Collected data
---+---
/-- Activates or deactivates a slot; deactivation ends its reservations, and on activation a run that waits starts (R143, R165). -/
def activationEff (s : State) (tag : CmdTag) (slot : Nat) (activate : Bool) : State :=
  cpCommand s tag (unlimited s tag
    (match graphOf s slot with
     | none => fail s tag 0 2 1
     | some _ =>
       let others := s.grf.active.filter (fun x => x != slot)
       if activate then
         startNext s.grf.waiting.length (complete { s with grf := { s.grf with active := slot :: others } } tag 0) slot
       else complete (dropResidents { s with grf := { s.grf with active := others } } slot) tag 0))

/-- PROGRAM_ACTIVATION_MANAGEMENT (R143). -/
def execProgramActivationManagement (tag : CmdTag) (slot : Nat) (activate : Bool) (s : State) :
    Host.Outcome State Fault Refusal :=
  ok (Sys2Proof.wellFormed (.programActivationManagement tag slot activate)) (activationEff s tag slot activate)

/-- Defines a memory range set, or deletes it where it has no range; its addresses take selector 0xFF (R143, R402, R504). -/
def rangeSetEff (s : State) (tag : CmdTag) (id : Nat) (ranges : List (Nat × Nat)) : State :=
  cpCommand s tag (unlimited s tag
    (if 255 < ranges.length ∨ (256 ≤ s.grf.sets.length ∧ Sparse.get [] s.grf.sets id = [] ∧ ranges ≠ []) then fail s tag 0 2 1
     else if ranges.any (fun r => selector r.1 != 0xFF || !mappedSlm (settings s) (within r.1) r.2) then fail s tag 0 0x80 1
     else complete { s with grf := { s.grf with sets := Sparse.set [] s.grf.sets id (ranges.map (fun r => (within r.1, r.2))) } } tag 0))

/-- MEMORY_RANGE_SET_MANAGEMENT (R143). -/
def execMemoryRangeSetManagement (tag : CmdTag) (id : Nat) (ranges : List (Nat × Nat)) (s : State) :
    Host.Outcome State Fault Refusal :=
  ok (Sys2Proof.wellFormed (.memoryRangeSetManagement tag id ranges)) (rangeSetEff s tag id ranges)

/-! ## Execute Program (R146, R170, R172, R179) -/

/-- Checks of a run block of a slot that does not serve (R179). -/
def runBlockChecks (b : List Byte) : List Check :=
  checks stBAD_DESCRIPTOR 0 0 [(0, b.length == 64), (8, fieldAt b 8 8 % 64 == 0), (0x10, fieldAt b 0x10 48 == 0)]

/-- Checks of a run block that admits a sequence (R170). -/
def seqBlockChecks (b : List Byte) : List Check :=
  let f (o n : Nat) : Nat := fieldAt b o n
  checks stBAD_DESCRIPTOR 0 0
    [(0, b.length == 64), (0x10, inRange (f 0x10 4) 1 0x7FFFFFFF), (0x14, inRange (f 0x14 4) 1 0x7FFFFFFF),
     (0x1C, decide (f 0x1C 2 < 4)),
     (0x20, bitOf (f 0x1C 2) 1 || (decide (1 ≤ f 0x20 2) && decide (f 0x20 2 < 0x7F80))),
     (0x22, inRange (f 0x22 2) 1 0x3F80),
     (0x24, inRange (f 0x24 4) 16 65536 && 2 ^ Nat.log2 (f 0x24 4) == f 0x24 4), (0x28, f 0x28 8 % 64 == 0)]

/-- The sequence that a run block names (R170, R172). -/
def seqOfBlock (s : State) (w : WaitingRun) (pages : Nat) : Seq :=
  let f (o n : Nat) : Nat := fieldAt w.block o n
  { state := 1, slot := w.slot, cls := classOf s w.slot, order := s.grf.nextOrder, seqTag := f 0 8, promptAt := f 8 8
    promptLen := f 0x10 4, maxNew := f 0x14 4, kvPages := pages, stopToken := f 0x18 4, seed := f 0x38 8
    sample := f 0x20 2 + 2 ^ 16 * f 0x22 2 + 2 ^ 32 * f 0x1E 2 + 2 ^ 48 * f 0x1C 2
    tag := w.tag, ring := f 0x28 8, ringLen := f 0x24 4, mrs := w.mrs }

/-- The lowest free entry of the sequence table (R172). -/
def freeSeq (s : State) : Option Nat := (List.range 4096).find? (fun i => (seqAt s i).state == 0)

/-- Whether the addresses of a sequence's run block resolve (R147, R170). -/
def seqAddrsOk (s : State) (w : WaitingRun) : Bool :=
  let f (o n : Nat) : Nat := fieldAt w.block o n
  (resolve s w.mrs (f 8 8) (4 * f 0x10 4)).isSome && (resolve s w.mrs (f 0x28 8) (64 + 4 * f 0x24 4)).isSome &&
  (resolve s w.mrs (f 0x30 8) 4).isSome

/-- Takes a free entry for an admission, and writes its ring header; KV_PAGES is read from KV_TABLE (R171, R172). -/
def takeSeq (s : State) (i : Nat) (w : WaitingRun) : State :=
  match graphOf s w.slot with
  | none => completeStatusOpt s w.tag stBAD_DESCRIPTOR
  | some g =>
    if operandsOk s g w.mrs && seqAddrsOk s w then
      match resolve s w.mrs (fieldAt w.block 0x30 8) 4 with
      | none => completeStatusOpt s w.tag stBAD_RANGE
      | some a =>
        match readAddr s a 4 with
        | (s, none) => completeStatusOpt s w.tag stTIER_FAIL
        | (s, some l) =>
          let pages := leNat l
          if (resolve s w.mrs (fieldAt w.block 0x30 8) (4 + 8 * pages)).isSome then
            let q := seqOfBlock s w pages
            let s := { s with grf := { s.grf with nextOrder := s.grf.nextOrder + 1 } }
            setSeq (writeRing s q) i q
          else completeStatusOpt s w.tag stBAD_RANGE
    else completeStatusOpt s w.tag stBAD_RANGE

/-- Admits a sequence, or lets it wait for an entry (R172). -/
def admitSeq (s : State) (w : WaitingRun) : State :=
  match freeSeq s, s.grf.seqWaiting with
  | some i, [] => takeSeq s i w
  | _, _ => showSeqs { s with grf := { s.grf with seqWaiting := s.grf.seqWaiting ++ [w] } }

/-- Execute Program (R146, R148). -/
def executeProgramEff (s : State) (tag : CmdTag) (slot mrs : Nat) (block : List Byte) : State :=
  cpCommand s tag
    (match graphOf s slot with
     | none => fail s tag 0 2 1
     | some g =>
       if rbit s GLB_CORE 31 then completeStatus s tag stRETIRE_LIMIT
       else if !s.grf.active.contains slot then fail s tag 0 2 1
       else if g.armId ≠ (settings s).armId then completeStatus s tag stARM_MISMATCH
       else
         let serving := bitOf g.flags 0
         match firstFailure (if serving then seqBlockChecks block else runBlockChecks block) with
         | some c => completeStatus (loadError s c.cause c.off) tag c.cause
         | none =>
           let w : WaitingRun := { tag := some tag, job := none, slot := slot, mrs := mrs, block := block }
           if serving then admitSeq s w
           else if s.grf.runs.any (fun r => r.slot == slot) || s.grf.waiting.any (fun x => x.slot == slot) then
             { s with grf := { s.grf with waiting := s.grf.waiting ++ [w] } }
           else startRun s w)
---+---
Go through the entries and report every line with the string "settings".

     else if ranges.any (fun r => selector r.1 != 0xFF || !mappedSlm (settings s) (within r.1) r.2) then fail s tag 0 0x80 1
       else if g.armId ≠ (settings s).armId then completeStatus s tag stARM_MISMATCH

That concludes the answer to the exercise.